Abstract:
Continuing global population growth which is projected to be reaching 9.8 billion by 2050, will remain
a substantial risk on global food security remaining an unprecedented demand for food which will
exceeding by 70%-100%. Agricultural systems are focusing on fulfilling the increasing demands
intensively where agricultural systems are greatly influenced by climate change which is hardly
adaptable; leading reduction of crop yields due to its high dependency on variations in weather. Elevated
temperature and carbon dioxide affects the biological processes like respiration, photosynthesis, plant
growth, reproduction and water use. Thus, the variability of climate and associated weather extremes has
become a major concern of modern science where crop models are accepted as adequate tools for
decision making in relevant aspects. Crop simulation models are computer programs that use quantitative
descriptions of physiological processes to mimic plant growth and development as influenced by
environmental conditions and crop management. The applications of crop models have been extended
across regions at multiple scales to assess the impacts of climate change and identify adaptation
strategies.
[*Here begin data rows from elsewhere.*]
-- ==== Sys2Proof/Machine/State.lean ====
section
/-! DEFINITION. The state of the terminal: plain data. Registers and table records lie in `regs` by bit address
(Machine/Regs.lean, Machine/Records.lean name them); what the spec keeps in queues, buffers, logs and memories has a field
of its own. -/

namespace Sys2Proof.Machine

/-- What stops the machine. No meaning raises it: the spec gives every command an effect. -/
inductive Fault where
  /-- Raised by no meaning: no fault of Table 1.7 stops the terminal (safe). -/
  | neverRaised
  deriving DecidableEq, Repr

/-- Why a command is refused. -/
inductive Refusal where
  /-- Raised by an arm of `exec` whose command has no meaning yet; the mnemonic says which (safe). -/
  | notModelled (mnemonic : String)
  deriving DecidableEq, Repr

/-- The tick and the block in progress (R1 to R4, R12). -/
structure Clock where
  /-- Blocks run. -/
  running : Bool
  /-- The 64-bit tick number. -/
  tick : Nat
  /-- The block in progress, 0 to 63. -/
  block : Nat
  /-- A tick has begun and its block 0 has not yet. -/
  tickOpen : Bool
  /-- Core cycles by which the tick in progress is lengthened (R52). -/
  stretch : Nat
  deriving DecidableEq, Repr

/-- An event raised and not yet committed (R529), or a correction to be counted (R524). -/
structure EvRec where
  /-- Block number (tick × 64 + block) the event belongs to. -/
  abs : Nat
  page : Nat
  bit : Nat
  masked : Bool
  test : Bool
  deferred : Bool
  loc : Nat
  d0 : Nat
  d1 : Nat
  d2 : Nat
  d3 : Nat
  /-- Order class in step 4 of R284: 0 raised by an item, 1 other, 2 MASKED_FAULT or CONTAINED_FAULT. -/
  cls : Nat
  /-- A corrected single-bit error: counted at the commit, no record (R39). -/
  corrected : Bool
  deriving DecidableEq, Repr

/-- A record written to the event ring or the fault log: an event with the number it took there. -/
structure LogRec where
  ev : EvRec
  /-- PHASE in the ring (R534), SEQ in the fault log (R537). -/
  num : Nat
  deriving DecidableEq, Repr

/-- One MSI-X vector (R456). -/
structure Vec where
  masked : Bool
  pendingBit : Bool
  /-- A message withheld by ITR, to go when the interval has passed. -/
  owed : Bool
  itr : Nat
  /-- Block number + 1 of the last message, 0 for none. -/
  last : Nat
  /-- Messages sent. -/
  sent : Nat
  deriving DecidableEq, Repr

/-- One set of a monitor channel (R539). -/
structure MonSet where
  lo : Int
  hi : Int
  count : Nat
  sum : Int
  bins : Map Nat
  start : Nat
  isPartial : Bool
  deriving DecidableEq, Repr

/-- An update a block's work makes to committed state: a field set, or an amount added (R185, R266). -/
structure LEntry where
  page : Nat
  key : Nat
  rst : Nat
  width : Nat
  /-- Added, saturating or wrapping, instead of set. -/
  add : Bool
  saturate : Bool
  value : Nat
  deriving DecidableEq, Repr

/-- A work item: the journal record (Table 9.2) with the frame's parse (Table 5.3). -/
structure Item where
  handle : Nat
  source : Nat
  /-- Core cycle of entry relative to the block start, from −486 to 1 943. -/
  entry : Int
  pass : Nat
  length : Nat
  status : Nat
  flags : Nat
  epoch : Nat
  bank : Nat
  /-- 0 rule, 1 no-match default, 2 parse-failure default, 3 fixed action. -/
  kind : Nat
  /-- ACTION_INDEX of a rule (Table 9.2), and the sixteen words of the action entry the classification selected (Table 5.6). -/
  actionIndex : Nat
  action : List Nat
  ruleId : Nat
  h : Nat
  /-- Bucket or direct index, and whether it is a direct index. -/
  flow : Nat
  direct : Bool
  /-- A flow lookup is made (the profile's FIELD_MASK is not zero). -/
  lookup : Bool
  region : Nat
  key : Nat
  keyLen : Nat
  profile : Nat
  /-- Catalogue field values, IDs 0 to 31, and the mask of those extracted. -/
  fields : List Nat
  present : Nat
  innerStart : Nat
  innerType : Nat
  tunnelId : Nat
  port : Nat
  /-- QUEUE of an earlier SET_CLASS, plus 1 (0: none). -/
  queueSet : Nat
  /-- Dual-homed copy: stream record index + 1 (0: none), fibre port, XGEM port-ID. -/
  stream : Nat
  fibre : Nat
  xgemPort : Nat
  /-- The buffer was taken by a Carriageway (R209). -/
  cwyBuf : Bool
  /-- Bytes of the buffer's headroom that edits have used; negative when the frame's start has moved on (R196, R209). -/
  headUsed : Int
  twoStep : Bool
  tsId : Nat
  /-- Receive time-stamp: valid, resumed, ns, seconds (R344). -/
  tsValid : Bool
  tsResumed : Bool
  tsNs : Nat
  tsSec : Nat
  /-- What the front end counts and raises for the item: it commits with the item's block (R17, R157). -/
  counts : List LEntry
  raises : List (Nat × Nat × List Nat)
  /-- Operands of a host table command, a fill, a completion, an ageing proposal. -/
  aux : List Nat
  deriving DecidableEq, Repr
Proper understanding of the effects of climate change will help optimising crop management
decisions initiating from selection of crop cultivars, sowing dates, fertilising and irrigation scheduling, to
minimize the risks. Crop models are functional in assisting the breeding programs, developing new crop
rotations and maximising the value of seasonal climate forecasts. They have facilitated extrapolation and
establishment of new hypothesis for climate change studies, stimulated investigations into climate change
adaptation, and assisted in communicating to the public and policy makers. Much of the current focus on
climate change risk assessment is concentrated on stringent 1.5–2o C limit on global warming as agreed at
international climate negotiations in Paris, 2015 (COP21). Decision Support System for Agro-Technology
Transfer (DSSAT), Agricultural Production Systems Simulator (APSIM), CERES (Crop Environment
Resource Synthesis) and Aqua crop models are among widely using crop models in worldwide.
Combining climate change and crop models to predict impacts of climate change on crop productivity can
ultimately guide planning of climate change adaptation strategies to ensure future food security. However,
the consistency of these models and experimental data has been debated where the ability to simulate
impacts of high CO2 and climate variability are doubted. Integrated limiting factors including soil
nutrients, pests and weeds are neither fully understood nor well implemented in prominent models.
Targeted model developments are important to be focused on the interactions of abiotic; biotic factors and
plant genetic variability with elevated CO2 and temperatures together with their effects on harvest. Future
crop modeling will incorporate risk assessment approach with greenhouse gas emission scenarios and
regional climate models. This paper reviews applications of crop models in climate change simulation
with their advantages, disadvantages and future perspectives.